The first thing you're going to have them prepare for your lame, wasted ass is the brown rice, which will take a while. If you have instant rice, you're fucked. The texture will be all wrong and you don't want to be eating something that'll make you relive the fine conversations you had with the porcelain people last night. Get the water boiling (about a cup and a half. have your chef read
anthropod's writeup on
wild rice for some good preparation instructions), make sure your nurturing volunteer throws the rice in for you after you leave the room (every grain hitting the pot will be a bullet in your cranium) and let it simmer on low heat for fifty-five minutes. Collapse on the couch and pray for the headache medicine to kick in. Watch old episodes of
Reboot or
Small Wonder. No longer doubt the existence of a vengeful diety.
About forty or so minutes after the rice starts simmering, yell at your cook to start fixing the eggs.

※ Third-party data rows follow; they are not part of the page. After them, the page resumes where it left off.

-- ==== Sys2Proof/Laws/Ledger.lean ====
section
/-!
SUPPORT. Laws/Ledger.lean: the axle accounts of a passage (R91) and the records a track queues (R130, R166) through the windows, the
estimator, the grouper, the moves and the close procedure.
-/
namespace Sys2Proof.Machine

/-! ### What windows, estimator and grouper leave of the accounts -/

/-- The lists of the axle table, the account of the open passage and the epoch: what only moves and the disposal change. -/
def Scene.ledger (c : Scene) : AxleTable × Option Passage × BitVec 16 :=
  (c.trk.axles.lists, c.trk.context.map Passage.account, c.trk.epoch)

theorem ledger_modPassage (c : Scene) (f : Passage → Passage) (h : ∀ p, (f p).account = p.account) :
    (c.modPassage f).ledger = c.ledger := by
  show (_, (c.trk.context.map f).map Passage.account, _) = (_, c.trk.context.map Passage.account, _)
  rw [Option.map_map]
  have e : Passage.account ∘ f = Passage.account := funext h
  rw [e]
  rfl

theorem ledger_modFlags (c : Scene) (f : PassageFlags → PassageFlags)
    (h : ∀ g, (f g).noApproach = g.noApproach ∧ (f g).unzeroed = g.unzeroed) : (c.modFlags f).ledger = c.ledger :=
  ledger_modPassage c _ fun p => by
    unfold Passage.account
    dsimp only
    rw [(h p.flags).1, (h p.flags).2]

theorem ledger_addMarks (c : Scene) (x : WindowStats) : (c.modFlags (·.addMarks x)).ledger = c.ledger :=
  ledger_modFlags c _ fun _ => ⟨rfl, rfl⟩

theorem ledger_takeStep (c : Scene) (p : Nat) (st : PendingStep) (x : WindowStats) : (c.takeStep p st x).ledger = c.ledger := by
  unfold Scene.takeStep; split <;> rfl

theorem ledger_closeWindow (c : Scene) (p : Nat) : (c.closeWindow p).ledger = c.ledger := by
  unfold Scene.closeWindow
  split
  · rfl
  · dsimp only
    split
    · rw [ledger_addMarks]; rfl
    · rw [ledger_takeStep, ledger_addMarks]; rfl

theorem ledger_openWindow (c : Scene) (p : Nat) : (c.openWindow p).ledger = c.ledger := rfl

theorem ledger_recordStep (c : Scene) (e : Entry) (v : Option Nat) (p : Nat) (g : Sign) :
    (c.recordStep e v p g).ledger = c.ledger := by
  unfold Scene.recordStep
  split
  · rfl
  · dsimp only
    split <;> rfl

theorem ledger_offerWagon (c : Scene) (w : Wagon) : (c.offerWagon w).ledger = c.ledger := by
  unfold Scene.offerWagon
  split
  · split
    · rfl
    · exact ledger_modPassage c _ fun _ => rfl
  · rfl

theorem ledger_handOn (c : Scene) (w : Wagon) : (c.handOn w).ledger = c.ledger := by
  unfold Scene.handOn Scene.watchAndOffer
  rw [ledger_offerWagon]
  exact ledger_modPassage c _ fun _ => rfl

theorem ledger_formNext (c : Scene) (flush : Bool) : (c.formNext flush).ledger = c.ledger := by
  simp only [Scene.formNext]
  rw [ledger_handOn]
  rfl

theorem ledger_groupTurns : ∀ (n : Nat) (c : Scene), (groupTurns n c).ledger = c.ledger
  | 0, _ => rfl
  | n + 1, c => by
    unfold groupTurns
    split
    · rfl
    · rw [ledger_groupTurns n, ledger_formNext]

theorem ledger_flushTurns : ∀ (n : Nat) (c : Scene), (flushTurns n c).ledger = c.ledger
  | 0, _ => rfl
  | n + 1, c => by
    unfold flushTurns
    split
    · rfl
    · rw [ledger_flushTurns n, ledger_formNext]

theorem ledger_finalizeAxle (c : Scene) (n : Nat) : (c.finalizeAxle n).ledger = c.ledger := by
  simp only [Scene.finalizeAxle]
  split
  · rfl
  · rw [Scene.groupLoop, ledger_groupTurns]; rfl

theorem ledger_finalizeResolved (c : Scene) : c.finalizeResolved.ledger = c.ledger :=
  foldl_keeps Scene.ledger _ ledger_finalizeAxle _ c

theorem ledger_finalizeAll (c : Scene) : c.finalizeAll.ledger = c.ledger :=
  foldl_keeps Scene.ledger _ ledger_finalizeAxle _ c

theorem ledger_turnWindows (c : Scene) (d : Direction) (kind : PassKind) : (c.turnWindows d kind).ledger = c.ledger := by
  unfold Scene.turnWindows
  rw [foldl_keeps Scene.ledger _ ledger_openWindow, ledger_finalizeResolved, foldl_keeps Scene.ledger _ ledger_closeWindow]

theorem ledger_closeAllWindows (c : Scene) : c.closeAllWindows.ledger = c.ledger :=
  foldl_keeps Scene.ledger _ ledger_closeWindow _ c

theorem ledger_checkDrift (c : Scene) : c.checkDrift.ledger = c.ledger := by
  unfold Scene.checkDrift
  split
  · exact ledger_modFlags c (fun f => { f with drift := true }) fun _ => ⟨rfl, rfl⟩
  · rfl

/-! ### The records queued -/

/-- The wagon records that a part of a pass or a close appends to the queue: of this track and its open passage, none when the passage is
lost (R165, R166). -/
def Scene.Queues (c c' : Scene) : Prop :=
  ∃ ws : List Wagon,
    c'.trk.records = { c.trk.records with queue := c.trk.records.queue ++ ws.map .wagon }
      ∧ (∀ w ∈ ws, w.track = c.id ∧ some w.passage = c.trk.context.map (·.number))
      ∧ (c.trk.hasPlace = false → ws = [])
      ∧ c'.id = c.id ∧ c'.trk.context.map Passage.account = c.trk.context.map Passage.account

theorem hasPlace_of_account {k k' : TrackState} (h : k'.context.map Passage.account = k.context.map Passage.account) :
    k'.hasPlace = k.hasPlace := by
  have e : ∀ j : TrackState, j.hasPlace = ((j.context.map Passage.account).map fun p => decide (p.place = .reserved)).getD false := by
    intro j; unfold TrackState.hasPlace; cases j.context <;> rfl
  rw [e, e, h]

theorem number_of_account {k k' : TrackState} (h : k'.context.map Passage.account = k.context.map Passage.account) :
    k'.context.map (·.number) = k.context.map (·.number) := by
  have e : ∀ j : TrackState, j.context.map (·.number) = (j.context.map Passage.account).map (·.number) := by
    intro j; cases j.context <;> rfl
  rw [e, e, h]

theorem Scene.Queues.trans {a b c : Scene} (h : a.Queues b) (g : b.Queues c) : a.Queues c := by
  obtain ⟨u, u1, u2, u3, u4, u5⟩ := h
  obtain ⟨v, v1, v2, v3, v4, v5⟩ := g
  refine ⟨u ++ v, ?_, ?_, ?_, v4.trans u4, v5.trans u5⟩
  · rw [v1, u1]; simp
  · intro w hw
    rcases List.mem_append.1 hw with hw | hw
    · exact u2 w hw
    · have := v2 w hw
      rw [u4, number_of_account u5] at this
      exact this
  · intro hp
    rw [u3 hp, v3 (by rw [hasPlace_of_account u5]; exact hp)]
    rfl

theorem Scene.Queues.of_records {c c' : Scene} (h : c'.trk.records = c.trk.records) (hi : c'.id = c.id)
    (ha : c'.ledger = c.ledger) : c.Queues c' :=
  ⟨[], by rw [h]; simp, fun _ h => absurd h (by simp), fun _ => rfl, hi, congrArg (·.2.1) ha⟩

theorem Scene.Queues.refl (c : Scene) : c.Queues c := .of_records rfl rfl rfl

theorem queues_foldl {α : Type} (f : Scene → α → Scene) (h : ∀ (c : Scene) (a : α), c.Queues (f c a)) :
    ∀ (l : List α) (c : Scene), c.Queues (l.foldl f c)
  | [], c => .refl c
  | a :: l, c => (h c a).trans (queues_foldl f h l (f c a))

Eggs should be broken on a flat surface to minimize the chance of shell ending up in your meal, and a splash of milk makes everything extra nice. Cilantro's pretty easy to chop quickly, and can be done quietly enough to not interfere with the unceasing pain of your cortex pulling away from your cranium. Just a dash of Mrs. Dash, and, as for the onion salt, you don't need a
fuckton: just enough to create a thin and even layer settled on top of the whisked eggs. The eggs should be scrambled and cooked until they're dry enough to get past an overactive
gag reflex, but still moist enough to be tasty, and they should end up done around the same time as the rice. Walk into the kitchen to pour yourself a nice tall glass of
Gatorade (vital to the restoration of much needed
elecrolytes to your poor poor body) just as your hero finishes dumping the egg into the rice. Make sure they mix it thoroughly and, moving quickly in order to keep things hot, dump the cheese on top gradually to let the meal do the melting.
sneff, wise soul that he is, even suggests broiling it for a couple of minutes. With one last doleful look, urge your best friend in the whole wide world to get it all on a plate for you.
This is an ideal morning after food. Good wild rice wants to stay in your stomach, and it wants to keep the eggs and cheese down there with it. Protein will help your body cope with the day and keep you functioning like you stayed at home and played
Scrabble all night. And, man, get your roommate some flowers or a hooker or something: you totally don't deserve someone that cool, you cheapjack boozehound.
Incidentally, you can totally substitute spanish rice and this dish becomes huevos sucios, but I don't have any vaguely amusing stories of crapulence about that.